My black face fades,
hiding inside the black granite.
I said I wouldn’t,
dammit: No tears.
I’m stone. I’m flesh.
My clouded reflection eyes me
like a bird of prey, the profile of night
slanted against morning. I turn
this way – the stone lets me go.
I turn that way – I’m inside
the Vietnam Veterans Memorial
again, depending on the light
to make a difference.
I go down the 58,022 names,
half-expecting to find
my own letters like smoke.
I touch the name Andrew Johnson;
I see the booby trap’s white flash.
Names shimmer on a woman’s blouse
but when she walks away
the names stay on the wall.
Brushstrokes flash, a red bird’s
wings cutting across my stare.
The sky.
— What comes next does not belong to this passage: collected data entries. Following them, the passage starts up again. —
def execPriorityPause (port prio : Nat) (stop : Bool) (s : State) : Host.Outcome State Fault Refusal :=
  .next (s.partnerPause port prio stop)

end Sys2Proof.Machine
end

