/-! ## GRAPHICS_PACKET_START (R338, R339) -/

/-- The teams of a draw as a launch of its level. -/
def drawLaunch (lid : Nat) (d : Draw) (now : W64) : Launch :=
  { launchOf lid d.ctx d.pkt.toNat 0 now (List.replicate 192 0) with
    level := d.level, ltag := d.ltag, param := d.param, ready := true, checked := true }

/-- The mesh teams of a draw. -/
def meshLaunch (lid : Nat) (d : Draw) (now : W64) : Launch :=
  { drawLaunch lid d now with
    entry := BitVec.ofNat 64 (fieldAt d.bytes 8 8), teams := fieldAt d.bytes 24 4 + 1, kern := d.mkern, kind := .mesh d.did }

/-- The tile teams of a draw: one launch as long as a tile has an invocation to start. -/
def tileLaunch (lid : Nat) (d : Draw) (now : W64) : Launch :=
  { drawLaunch lid d now with
    entry := BitVec.ofNat 64 (fieldAt d.bytes 16 8), teams := 1, kern := d.fkern, kind := .tile d.did }

/-- The first packet of a context starts once its WAIT is met, while the context is valid (R172). -/
def State.packetStart (s : State) (ctx : Nat) : State :=
  match s.draws.find? fun d => d.ctx == ctx with
  | none => s
  | some d =>
    let s := if d.header.any fun h => h.2 == 0 then s.admitDraw d.did else s
    match s.draw? d.did with
    | none => s
    | some d =>
      let met := s.eventMet (BitVec.ofNat 64 (fieldAt d.bytes 48 8)) (BitVec.ofNat 64 (fieldAt d.bytes 56 8))
      if d.stage ≠ .queued ∨ d.header.isSome ∨ !(s.ctx ctx).valid ∨ !met then s
      else if d.isCapture then s.updDraw d.did fun d => { d with stage := .capture }
      else
        let (lid, s) := s.fresh
        let s := { s with launches := s.launches ++ [meshLaunch lid d s.time] }
        s.updDraw d.did fun d => { d with stage := .mesh, launch := lid }

def execGraphicsPacketStart (ctx : Nat) (s : State) : Host.Outcome State Fault Refusal := .next (s.packetStart ctx)

/-! ## Triangles (R340, R343) -/

/-- A signed fraction. -/
abbrev Rat2 := Int × Nat

def rsub (a b : Rat2) : Rat2 := (a.1 * b.2 - b.1 * a.2, a.2 * b.2)
def rmul (a b : Rat2) : Rat2 := (a.1 * b.1, a.2 * b.2)
def rsign (a : Rat2) : Int := a.1.sign

/-- A vertex position; none when it is NaN or infinite. -/
def posOf (words : List W32) (v : Nat) : Option (Rat2 × Rat2) :=
  match f32.val (words.getD (16 * v) 0).toNat, f32.val (words.getD (16 * v + 1) 0).toNat with
  | .fin a b c, .fin d e f => some (fracOf (.fin a b c), fracOf (.fin d e f))
  | _, _ => none

/-- E_ab(q). -/
def edge (a b q : Rat2 × Rat2) : Rat2 :=
  rsub (rmul (rsub b.1 a.1) (rsub q.2 a.2)) (rmul (rsub b.2 a.2) (rsub q.1 a.1))

/-- A point with edge value `e` is inside edge ab of a triangle of sign `s`. -/
def insideEdge (s : Int) (a b : Rat2 × Rat2) (e : Rat2) : Bool :=
  let nx := s * rsign (rsub b.2 a.2)
  let ny := -(s * rsign (rsub b.1 a.1))
  rsign e == s || (rsign e == 0 && (decide (ny < 0) || (ny == 0 && decide (nx < 0))))

/-- Coverage of a pixel by a primitive, with the weights of vertices 1 and 2. -/
def coverage (words : List W32) (x y : Nat) : Bool × W32 × W32 :=
  match posOf words 0, posOf words 1, posOf words 2 with
  | some a, some b, some c =>
    let q : Rat2 × Rat2 := ((2 * (x : Int) + 1, 2), (2 * (y : Int) + 1, 2))
    let area := edge a b c
    let s := rsign area
    let e0 := edge a b q
    let e1 := edge b c q
    let e2 := edge c a q
    let w := fun (e : Rat2) => rneF32 (exactDiv (ofFrac e.1 e.2) (ofFrac area.1 area.2))
    (insideEdge s a b e0 && insideEdge s b c e1 && insideEdge s c a e2, w e2, w e0)
  | _, _, _ => (false, 0, 0)
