-- ==== Sys2Proof/Machine/Dispatch.lean ====
section
/-!
DEFINITION. The dispatch: one arm per constructor of Instr, each one call of its meaning.
-/

namespace Sys2Proof.Machine

def exec (i : Instr) (s : State) : Host.Outcome State Fault Refusal :=
  match i with
  | .nop h => Sys2Proof.Machine.execNop h s
  | .bra h m => Sys2Proof.Machine.execBra h m s
  | .brx h a m => Sys2Proof.Machine.execBrx h a m s
  | .call h b m => Sys2Proof.Machine.execCall h b m s
  | .callx h a b m => Sys2Proof.Machine.execCallx h a b m s
  | .ret h a => Sys2Proof.Machine.execRet h a s
  | .exitL h => Sys2Proof.Machine.execExitL h s
  | .brq h a b m => Sys2Proof.Machine.execBrq h a b m s
  | .pushb h d a tag => Sys2Proof.Machine.execPushb h d a tag s
  | .qpush h d a => Sys2Proof.Machine.execQpush h d a s
  | .qpop h d a disc => Sys2Proof.Machine.execQpop h d a disc s
  | .qsync h qmask => Sys2Proof.Machine.execQsync h qmask s
  | .slip h a => Sys2Proof.Machine.execSlip h a s
  | .waitc h a path => Sys2Proof.Machine.execWaitc h a path s
  | .waitall h mem => Sys2Proof.Machine.execWaitall h mem s
  | .trap h code => Sys2Proof.Machine.execTrap h code s
  | .bkpt h code => Sys2Proof.Machine.execBkpt h code s
  | .racq h d a tryIt => Sys2Proof.Machine.execRacq h d a tryIt s
  | .rrel h a => Sys2Proof.Machine.execRrel h a s
  | .iadd h d a b m => Sys2Proof.Machine.execIadd h d a b m s
  | .isub h d a b m => Sys2Proof.Machine.execIsub h d a b m s
  | .imul h d a b m => Sys2Proof.Machine.execImul h d a b m s
  | .imulh h d a b m => Sys2Proof.Machine.execImulh h d a b m s
  | .imad h d a b m => Sys2Proof.Machine.execImad h d a b m s
  | .imin h d a b m => Sys2Proof.Machine.execImin h d a b m s
  | .imax h d a b m => Sys2Proof.Machine.execImax h d a b m s
  | .iabs h d b m => Sys2Proof.Machine.execIabs h d b m s
  | .ineg h d b m => Sys2Proof.Machine.execIneg h d b m s
  | .andB h d a b m => Sys2Proof.Machine.execAndB h d a b m s
  | .orB h d a b m => Sys2Proof.Machine.execOrB h d a b m s
  | .xorB h d a b m => Sys2Proof.Machine.execXorB h d a b m s
  | .notB h d b m => Sys2Proof.Machine.execNotB h d b m s
  | .lop3 h d a b lop => Sys2Proof.Machine.execLop3 h d a b lop s
  | .shl h d a b m => Sys2Proof.Machine.execShl h d a b m s
  | .shr h d a b m => Sys2Proof.Machine.execShr h d a b m s
  | .sar h d a b m => Sys2Proof.Machine.execSar h d a b m s
  | .rot h d a b m => Sys2Proof.Machine.execRot h d a b m s
  | .bfe h d a b m => Sys2Proof.Machine.execBfe h d a b m s
  | .bfi h d a b m => Sys2Proof.Machine.execBfi h d a b m s
  | .popc h d b m => Sys2Proof.Machine.execPopc h d b m s
  | .clz h d b m => Sys2Proof.Machine.execClz h d b m s
  | .brev h d b m => Sys2Proof.Machine.execBrev h d b m s
  | .isetp h d a b m => Sys2Proof.Machine.execIsetp h d a b m s
  | .sel h d a b m => Sys2Proof.Machine.execSel h d a b m s
  | .mov h d b m => Sys2Proof.Machine.execMov h d b m s
  | .movi h d imm => Sys2Proof.Machine.execMovi h d imm s
  | .lea h d a b m => Sys2Proof.Machine.execLea h d a b m s
  | .aadd h d a b m => Sys2Proof.Machine.execAadd h d a b m s
  | .plop h d a b m => Sys2Proof.Machine.execPlop h d a b m s
  | .pmov h d b m => Sys2Proof.Machine.execPmov h d b m s
  | .fadd h d a b m => Sys2Proof.Machine.execFadd h d a b m s
  | .fsub h d a b m => Sys2Proof.Machine.execFsub h d a b m s
  | .fmul h d a b m => Sys2Proof.Machine.execFmul h d a b m s
  | .ffma h d a b m => Sys2Proof.Machine.execFfma h d a b m s
  | .fmin h d a b m => Sys2Proof.Machine.execFmin h d a b m s
  | .fmax h d a b m => Sys2Proof.Machine.execFmax h d a b m s
  | .fsetp h d a b m => Sys2Proof.Machine.execFsetp h d a b m s
  | .fclass h d b m => Sys2Proof.Machine.execFclass h d b m s
  | .frnd h d b m => Sys2Proof.Machine.execFrnd h d b m s
  | .ffrc h d b m => Sys2Proof.Machine.execFfrc h d b m s
  | .fdiv h d a b m => Sys2Proof.Machine.execFdiv h d a b m s
  | .fsqrt h d b m => Sys2Proof.Machine.execFsqrt h d b m s
  | .frcp h d b m => Sys2Proof.Machine.execFrcp h d b m s
  | .frsq h d b m => Sys2Proof.Machine.execFrsq h d b m s
  | .fex2 h d b m => Sys2Proof.Machine.execFex2 h d b m s
  | .flg2 h d b m => Sys2Proof.Machine.execFlg2 h d b m s
  | .fsin h d b m => Sys2Proof.Machine.execFsin h d b m s
  | .fcos h d b m => Sys2Proof.Machine.execFcos h d b m s
  | .ftanh h d b m => Sys2Proof.Machine.execFtanh h d b m s
  | .hadd2 h d a b m => Sys2Proof.Machine.execHadd2 h d a b m s
  | .hmul2 h d a b m => Sys2Proof.Machine.execHmul2 h d a b m s
  | .hfma2 h d a b m => Sys2Proof.Machine.execHfma2 h d a b m s
  | .hmin2 h d a b m => Sys2Proof.Machine.execHmin2 h d a b m s
  | .hmax2 h d a b m => Sys2Proof.Machine.execHmax2 h d a b m s
  | .fdot2 h d a b m => Sys2Proof.Machine.execFdot2 h d a b m s
  | .idot4 h d a b m => Sys2Proof.Machine.execIdot4 h d a b m s
  | .cvt h d b m => Sys2Proof.Machine.execCvt h d b m s
  | .pack h d a b m => Sys2Proof.Machine.execPack h d a b m s
  | .prmt h d a b m => Sys2Proof.Machine.execPrmt h d a b m s
  | .vote h d b m => Sys2Proof.Machine.execVote h d b m s
  | .redx h d b m => Sys2Proof.Machine.execRedx h d b m s
  | .scan h d b m => Sys2Proof.Machine.execScan h d b m s
  | .elect h d => Sys2Proof.Machine.execElect h d s
  | .matchL h d b m => Sys2Proof.Machine.execMatchL h d b m s
  | .ldq h d a b m => Sys2Proof.Machine.execLdq h d a b m s
  | .ldr h d a b m => Sys2Proof.Machine.execLdr h d a b m s
  | .st h d a b m => Sys2Proof.Machine.execSt h d a b m s
  | .ldk h d a b m => Sys2Proof.Machine.execLdk h d a b m s
  | .ldt h d a b m => Sys2Proof.Machine.execLdt h d a b m s
  | .stt h d a b m => Sys2Proof.Machine.execStt h d a b m s
  | .ldsp h d a b m => Sys2Proof.Machine.execLdsp h d a b m s
  | .stsp h d a b m => Sys2Proof.Machine.execStsp h d a b m s
  | .atom h d a b m => Sys2Proof.Machine.execAtom h d a b m s
  | .red h a b m => Sys2Proof.Machine.execRed h a b m s
  | .atsp h d a b m => Sys2Proof.Machine.execAtsp h d a b m s
  | .pfx h a b m => Sys2Proof.Machine.execPfx h a b m s
  | .fence h m => Sys2Proof.Machine.execFence h m s
  | .pfence h scope src dst => Sys2Proof.Machine.execPfence h scope src dst s
  | .smp h d a b smp => Sys2Proof.Machine.execSmp h d a b smp s
  | .sld h d a b sld => Sys2Proof.Machine.execSld h d a b sld s
  | .xformZero h a eng => Sys2Proof.Machine.execXformZero h a eng s
  | .xformFill h a eng => Sys2Proof.Machine.execXformFill h a eng s
  | .xformTranspose h a eng => Sys2Proof.Machine.execXformTranspose h a eng s
  | .synct h => Sys2Proof.Machine.execSynct h s
  | .mbinit h a b => Sys2Proof.Machine.execMbinit h a b s
  | .mbarv h d a b rlx => Sys2Proof.Machine.execMbarv h d a b rlx s
  | .mbexp h d a b rlx arv => Sys2Proof.Machine.execMbexp h d a b rlx arv s
  | .mbwait h a b => Sys2Proof.Machine.execMbwait h a b s
  | .mbtest h d a b => Sys2Proof.Machine.execMbtest h d a b s
  | .bcopy h a eng => Sys2Proof.Machine.execBcopy h a eng s
  | .bcopy2 h a eng => Sys2Proof.Machine.execBcopy2 h a eng s
  | .bgath h a b eng => Sys2Proof.Machine.execBgath h a b eng s
  | .wlpush h d a b => Sys2Proof.Machine.execWlpush h d a b s
  | .wlpop h d a b => Sys2Proof.Machine.execWlpop h d a b s
  | .wlquiet h d a b => Sys2Proof.Machine.execWlquiet h d a b s
  | .filldone h d => Sys2Proof.Machine.execFilldone h d s
  | .fillfail h d a => Sys2Proof.Machine.execFillfail h d a s
  | .previct h d a => Sys2Proof.Machine.execPrevict h d a s
  | .fillq h d a => Sys2Proof.Machine.execFillq h d a s
  | .cstep h a b bar => Sys2Proof.Machine.execCstep h a b bar s
  | .cabort h a => Sys2Proof.Machine.execCabort h a s
  | .mma h d a b m => Sys2Proof.Machine.execMma h d a b m s
  | .mmd h d a b m => Sys2Proof.Machine.execMmd h d a b m s
  | .had h d a hadn hadk => Sys2Proof.Machine.execHad h d a hadn hadk s
  | .qnt h d a b => Sys2Proof.Machine.execQnt h d a b s
  | .cbld h a => Sys2Proof.Machine.execCbld h a s
  | .spl h d a => Sys2Proof.Machine.execSpl h d a s
  | .gpl h d wait => Sys2Proof.Machine.execGpl h d wait s
  | .grant h d a => Sys2Proof.Machine.execGrant h d a s
  | .revoke h d a => Sys2Proof.Machine.execRevoke h d a s
  | .passq h d a => Sys2Proof.Machine.execPassq h d a s
  | .emitv h a b cnt word => Sys2Proof.Machine.execEmitv h a b cnt word s
  | .emitp h a b => Sys2Proof.Machine.execEmitp h a b s
  | .meshend h a b => Sys2Proof.Machine.execMeshend h a b s
  | .tld h d a ty nvec => Sys2Proof.Machine.execTld h d a ty nvec s
  | .tsto h d a ty nvec => Sys2Proof.Machine.execTsto h d a ty nvec s
  | .disc h => Sys2Proof.Machine.execDisc h s
  | .ownq h d a b => Sys2Proof.Machine.execOwnq h d a b s
  | .launch h d a => Sys2Proof.Machine.execLaunch h d a s
  | .gets h d idx w64 => Sys2Proof.Machine.execGets h d idx w64 s
  | .sets h a idx w64 => Sys2Proof.Machine.execSets h a idx w64 s
  | .tret h => Sys2Proof.Machine.execTret h s
  | .preempt h d a b => Sys2Proof.Machine.execPreempt h d a b s
  | .preemptRel h d a => Sys2Proof.Machine.execPreemptRel h d a s
  | .csave h d a => Sys2Proof.Machine.execCsave h d a s
  | .crest h d a => Sys2Proof.Machine.execCrest h d a s
  | .iainv h a b => Sys2Proof.Machine.execIainv h a b s
  | .iainvAll h a => Sys2Proof.Machine.execIainvAll h a s
  | .present h d a b => Sys2Proof.Machine.execPresent h d a b s
  | .teamHaltComplete team => Sys2Proof.Machine.execTeamHaltComplete team s
  | .deferredTrap acc => Sys2Proof.Machine.execDeferredTrap acc s
  | .errorRingRetry ctx => Sys2Proof.Machine.execErrorRingRetry ctx s
  | .homeAccess acc lane => Sys2Proof.Machine.execHomeAccess acc lane s
  | .walkSlotFree acc => Sys2Proof.Machine.execWalkSlotFree acc s
  | .faultBatchRetry ctx => Sys2Proof.Machine.execFaultBatchRetry ctx s
  | .replayReissue acc lane => Sys2Proof.Machine.execReplayReissue acc lane s
  | .loadDataReturn acc lanes => Sys2Proof.Machine.execLoadDataReturn acc lanes s
  | .varlatResultWrite gid sl res lanes => Sys2Proof.Machine.execVarlatResultWrite gid sl res lanes s
  | .qsStoreData acc => Sys2Proof.Machine.execQsStoreData acc s
  | .dirtyWriteDropped cache line => Sys2Proof.Machine.execDirtyWriteDropped cache line s
  | .layoutTWrite acc lane => Sys2Proof.Machine.execLayoutTWrite acc lane s
  | .transformBankPart eng part => Sys2Proof.Machine.execTransformBankPart eng part s
  | .engineUnitDone eng unit => Sys2Proof.Machine.execEngineUnitDone eng unit s
  | .migprodWrite home value => Sys2Proof.Machine.execMigprodWrite home value s
  | .migrationCommandStart home => Sys2Proof.Machine.execMigrationCommandStart home s
  | .migrationRoundEnd home cmd => Sys2Proof.Machine.execMigrationRoundEnd home cmd s
  | .migrationFreezeDone home cmd => Sys2Proof.Machine.execMigrationFreezeDone home cmd s
  | .prtEntryWrite die entry => Sys2Proof.Machine.execPrtEntryWrite die entry s
  | .fillRequestRetry acc lane => Sys2Proof.Machine.execFillRequestRetry acc lane s
  | .hostFillRetry slot tag => Sys2Proof.Machine.execHostFillRetry slot tag s
  | .fillTimeout die entry block => Sys2Proof.Machine.execFillTimeout die entry block s
  | .surfaceDescriptorWrite index => Sys2Proof.Machine.execSurfaceDescriptorWrite index s
  | .contextDescriptorWrite ctx => Sys2Proof.Machine.execContextDescriptorWrite ctx s
  | .kick k => Sys2Proof.Machine.execKick k s
  | .teamPlace => Sys2Proof.Machine.execTeamPlace s
  | .levelAging launch => Sys2Proof.Machine.execLevelAging launch s
  | .placementReserve launch => Sys2Proof.Machine.execPlacementReserve launch s
  | .deadlineHold launch => Sys2Proof.Machine.execDeadlineHold launch s
  | .teamRestore team => Sys2Proof.Machine.execTeamRestore team s
  | .groupCleared gid => Sys2Proof.Machine.execGroupCleared gid s
  | .groupRetire gid => Sys2Proof.Machine.execGroupRetire gid s
  | .qdeadlock team => Sys2Proof.Machine.execQdeadlock team s
  | .barrierStall team sl => Sys2Proof.Machine.execBarrierStall team sl s
  | .emergencyReserveGrant core => Sys2Proof.Machine.execEmergencyReserveGrant core s
  | .racqGrant gid => Sys2Proof.Machine.execRacqGrant gid s
  | .issueCycle core => Sys2Proof.Machine.execIssueCycle core s
  | .fetchSlotSwitch gid sl => Sys2Proof.Machine.execFetchSlotSwitch gid sl s
  | .icacheFill gid sl => Sys2Proof.Machine.execIcacheFill gid sl s
  | .graphicsContextEntryWrite ctx => Sys2Proof.Machine.execGraphicsContextEntryWrite ctx s
  | .graphicsPacketStart ctx => Sys2Proof.Machine.execGraphicsPacketStart ctx s
  | .binning draw => Sys2Proof.Machine.execBinning draw s
  | .tilePassStart draw tile core => Sys2Proof.Machine.execTilePassStart draw tile core s
  | .tileInvocationStart draw => Sys2Proof.Machine.execTileInvocationStart draw s
  | .tileWriteOut draw => Sys2Proof.Machine.execTileWriteOut draw s
  | .tilePassAbandon draw => Sys2Proof.Machine.execTilePassAbandon draw s
  | .fieldStart view => Sys2Proof.Machine.execFieldStart view s
  | .outputEnable view value => Sys2Proof.Machine.execOutputEnable view value s
  | .hdcpStateChange view active => Sys2Proof.Machine.execHdcpStateChange view active s
  | .vanarRead h count scope ord => Sys2Proof.Machine.execVanarRead h count scope ord s
  | .vanarWrite h scope ord data => Sys2Proof.Machine.execVanarWrite h scope ord data s
  | .vanarAtomic h aop ty scope ord v new => Sys2Proof.Machine.execVanarAtomic h aop ty scope ord v new s
  | .cfgread h size => Sys2Proof.Machine.execCfgread h size s
  | .cfgwrite h size value => Sys2Proof.Machine.execCfgwrite h size value s
  | .recovery h len data => Sys2Proof.Machine.execRecovery h len data s
  | .vanarAbort h cgid code => Sys2Proof.Machine.execVanarAbort h cgid code s
  | .vanarStep h cgid committed => Sys2Proof.Machine.execVanarStep h cgid committed s
  | .vanarResponse h status data => Sys2Proof.Machine.execVanarResponse h status data s
  | .ack slot e accepted => Sys2Proof.Machine.execAck slot e accepted s
  | .ackDue slot => Sys2Proof.Machine.execAckDue slot s
  | .collectiveStepTimeout cgid member => Sys2Proof.Machine.execCollectiveStepTimeout cgid member s
  | .resendTimeout slot seq => Sys2Proof.Machine.execResendTimeout slot seq s
  | .pathFailureTimeout slot seq => Sys2Proof.Machine.execPathFailureTimeout slot seq s
  | .linkDown port => Sys2Proof.Machine.execLinkDown port s
  | .portProbe port answered => Sys2Proof.Machine.execPortProbe port answered s
  | .voltageRampDone cl => Sys2Proof.Machine.execVoltageRampDone cl s
  | .fclkChangeDone cl => Sys2Proof.Machine.execFclkChangeDone cl s
  | .clockCrossingDone cl => Sys2Proof.Machine.execClockCrossingDone cl s
  | .powerSample watts => Sys2Proof.Machine.execPowerSample watts s
  | .stallSample cl memStall issStall => Sys2Proof.Machine.execStallSample cl memStall issStall s
  | .timingErrorEncore cl => Sys2Proof.Machine.execTimingErrorEncore cl s
  | .commit => Sys2Proof.Machine.execCommit s
  | .coolReportMissing => Sys2Proof.Machine.execCoolReportMissing s
  | .ghostLightEnter value => Sys2Proof.Machine.execGhostLightEnter value s
  | .wakePhraseDetect => Sys2Proof.Machine.execWakePhraseDetect s
  | .ghostLightTimeout => Sys2Proof.Machine.execGhostLightTimeout s
  | .wakeack => Sys2Proof.Machine.execWakeack s
  | .wake value => Sys2Proof.Machine.execWake value s
  | .wearThreshold unit => Sys2Proof.Machine.execWearThreshold unit s
  | .startUp ok => Sys2Proof.Machine.execStartUp ok s
  | .attest => Sys2Proof.Machine.execAttest s
  | .cert => Sys2Proof.Machine.execCert s
  | .keygen => Sys2Proof.Machine.execKeygen s
  | .keyclr => Sys2Proof.Machine.execKeyclr s
  | .raslostClear => Sys2Proof.Machine.execRaslostClear s
  | .registerWrite die off size value => Sys2Proof.Machine.execRegisterWrite die off size value s
  | .peerPageResolved slot ia => Sys2Proof.Machine.execPeerPageResolved slot ia s
  | .vanarFrameDiscard frame => Sys2Proof.Machine.execVanarFrameDiscard frame s
  | .priorityPause port prio stop => Sys2Proof.Machine.execPriorityPause port prio stop s
  | .timeSync r => Sys2Proof.Machine.execTimeSync r s

end Sys2Proof.Machine
end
A plane in the sky.
A white vet’s image floats
closer to me, then his pale eyes
look through mine. I am a window.
He’s lost his right arm
inside the stone. In the black mirror
a woman’s trying to erase names:
No, she’s brushing a boy’s hair.

poetrymonth

April is National Poetry Month and every day the peaceCENTER will be posting a poem about walls, fences, edges, borders. . . you get the idea. Walls that separate us, protect us, define us, challenge us . . . we collected these poems for our Walls Symposium in 2009.

Yusef Komunyakaa (born in 1941) is an American poet who teaches at New York University and is a member of the Fellowship of Southern Writers. He is a recipient of the 1994 Pulitzer Prize for Poetry.